Thomas De Gendt: My goal is to complete my grand tour triple

In today’s stage, the riders had to overcome five categorized climbs. Thomas De Gendt was the first one to reach the top at the first three climbs and took eleven points in the mountains classification and takes over the polka dot jersey. De Gendt finished eighth.


Thomas De Gendt said:


“I had a really good day in the breakaway today. One rider of the team had to be in the breakaway today because we knew that there was a big chance that a rider in the breakaway could win. We got away pretty early in the stage even though some teams tried to neutralize the breakaway because Frank or De La Cruz could endanger the GC. However, once we had a one-minute advantage we could ride further and further.

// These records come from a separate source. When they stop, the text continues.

-- ==== Sys2Proof/Machine/RequestCommands.lean ====
section
/-! DEFINITION. The meanings of the requests: the frame of each arrives on its port, and what the request does stands in
Requests.lean (R168 to R172). -/

namespace Sys2Proof.Machine

/-- ENERGY_REPORT (R38). -/
def execEnergyReport (p : Port) (b : List Byte) (s : State) : Host.Outcome State Fault Refusal :=
  answer s (Part.frameArrives p ReqKind.energyReport.byte b)

/-- SWITCH_READY (R106). -/
def execSwitchReady (p : Port) (b : List Byte) (s : State) : Host.Outcome State Fault Refusal :=
  answer s (Part.frameArrives p ReqKind.switchReady.byte b)

/-- SUBMIT_CODE (R76). -/
def execSubmitCode (p : Port) (b : List Byte) (s : State) : Host.Outcome State Fault Refusal :=
  answer s (Part.frameArrives p ReqKind.submitCode.byte b)

/-- TAKE_EC (R14). -/
def execTakeEc (p : Port) (b : List Byte) (s : State) : Host.Outcome State Fault Refusal :=
  answer s (Part.frameArrives p ReqKind.takeEc.byte b)

/-- CONFIRM_RECONNECT (R104). -/
def execConfirmReconnect (p : Port) (b : List Byte) (s : State) : Host.Outcome State Fault Refusal :=
  answer s (Part.frameArrives p ReqKind.confirmReconnect.byte b)

/-- READ_DISPLAY (R24, R48). -/
def execReadDisplay (p : Port) (b : List Byte) (s : State) : Host.Outcome State Fault Refusal :=
  answer s (Part.frameArrives p ReqKind.readDisplay.byte b)

/-- READ_STATE (R177). -/
def execReadState (p : Port) (b : List Byte) (s : State) : Host.Outcome State Fault Refusal :=
  answer s (Part.frameArrives p ReqKind.readState.byte b)

/-- READ_REGISTERS (R191). -/
def execReadRegisters (p : Port) (b : List Byte) (s : State) : Host.Outcome State Fault Refusal :=
  answer s (Part.frameArrives p ReqKind.readRegisters.byte b)

/-- TARIFF_WRITE (R55). -/
def execTariffWrite (p : Port) (b : List Byte) (s : State) : Host.Outcome State Fault Refusal :=
  answer s (Part.frameArrives p ReqKind.tariffWrite.byte b)

/-- TARIFF_FINISH (R56). -/
def execTariffFinish (p : Port) (b : List Byte) (s : State) : Host.Outcome State Fault Refusal :=
  answer s (Part.frameArrives p ReqKind.tariffFinish.byte b)

/-- TARIFF_DISCARD (R59). -/
def execTariffDiscard (p : Port) (b : List Byte) (s : State) : Host.Outcome State Fault Refusal :=
  answer s (Part.frameArrives p ReqKind.tariffDiscard.byte b)

/-- TARIFF_READ (R59). -/
def execTariffRead (p : Port) (b : List Byte) (s : State) : Host.Outcome State Fault Refusal :=
  answer s (Part.frameArrives p ReqKind.tariffRead.byte b)

/-- SET_TIME (R67, R68). -/
def execSetTime (p : Port) (b : List Byte) (s : State) : Host.Outcome State Fault Refusal :=
  answer s (Part.frameArrives p ReqKind.setTime.byte b)

/-- READ_JOURNAL (R160). -/
def execReadJournal (p : Port) (b : List Byte) (s : State) : Host.Outcome State Fault Refusal :=
  answer s (Part.frameArrives p ReqKind.readJournal.byte b)

/-- FETCH_NOTICE (R181). -/
def execFetchNotice (p : Port) (b : List Byte) (s : State) : Host.Outcome State Fault Refusal :=
  answer s (Part.frameArrives p ReqKind.fetchNotice.byte b)

/-- NOTICE_DONE (R182). -/
def execNoticeDone (p : Port) (b : List Byte) (s : State) : Host.Outcome State Fault Refusal :=
  answer s (Part.frameArrives p ReqKind.noticeDone.byte b)

/-- CONFIG_WRITE (R186). -/
def execConfigWrite (p : Port) (b : List Byte) (s : State) : Host.Outcome State Fault Refusal :=
  answer s (Part.frameArrives p ReqKind.configWrite.byte b)

/-- LOAD_KEY (R186). -/
def execLoadKey (p : Port) (b : List Byte) (s : State) : Host.Outcome State Fault Refusal :=
  answer s (Part.frameArrives p ReqKind.loadKey.byte b)

/-- ACTIVATE_INITIAL_BANK (R187). -/
def execActivateInitialBank (p : Port) (b : List Byte) (s : State) : Host.Outcome State Fault Refusal :=
  answer s (Part.frameArrives p ReqKind.activateInitialBank.byte b)

/-- RELAY_TEST (R118). -/
def execRelayTest (p : Port) (b : List Byte) (s : State) : Host.Outcome State Fault Refusal :=
  answer s (Part.frameArrives p ReqKind.relayTest.byte b)

/-- ENTER_SERVICE (R188). -/
def execEnterService (p : Port) (b : List Byte) (s : State) : Host.Outcome State Fault Refusal :=
  answer s (Part.frameArrives p ReqKind.enterService.byte b)

/-- UNKNOWN_REQUEST_KIND (R171). -/
def execUnknownRequestKind (p : Port) (kind : Byte) (b : List Byte) (s : State) : Host.Outcome State Fault Refusal :=
  answer s (Part.frameArrives p kind b)

end Sys2Proof.Machine
end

“I was really strong group of riders that are all capable of riding uphill. That’s when I knew pretty fast that it would be hard to win the stage. On one of the climbs, where I took some points for the mountains classification, I saw I had a little gap and I kept going. I was thinking about going solo to the intermediate sprint. Anyhow, I arrived on this big road with headwind. I was alone and I knew that the finale of the stage was going to be hard so I slowed down and was reeled in by the chasing group. The second last climb of the day was too steep for me and the other escapees could show themselves better.


"I was fighting for the stage but once I was in the break, I told myself I could also go for the points. It was a great battle with Alexandre Geniez today. There are lots of days left to try and breakaway again but I'm glad about what I did today.


“Being on top of the mountain classification is a good consolation prize. It’s a good intermediate goal in a Grand Tour. If I will keep wearing the polka dot jersey is still a question. Tomorrow there’s already a hard stage with an uphill finish, so I might lose it there already.


“However, this will be the way to win a stage here in the Vuelta. Maybe I can try and win a stage with a flat finale. Or maybe not because there aren’t so many flat finals… But we’ll see where I can get my chances.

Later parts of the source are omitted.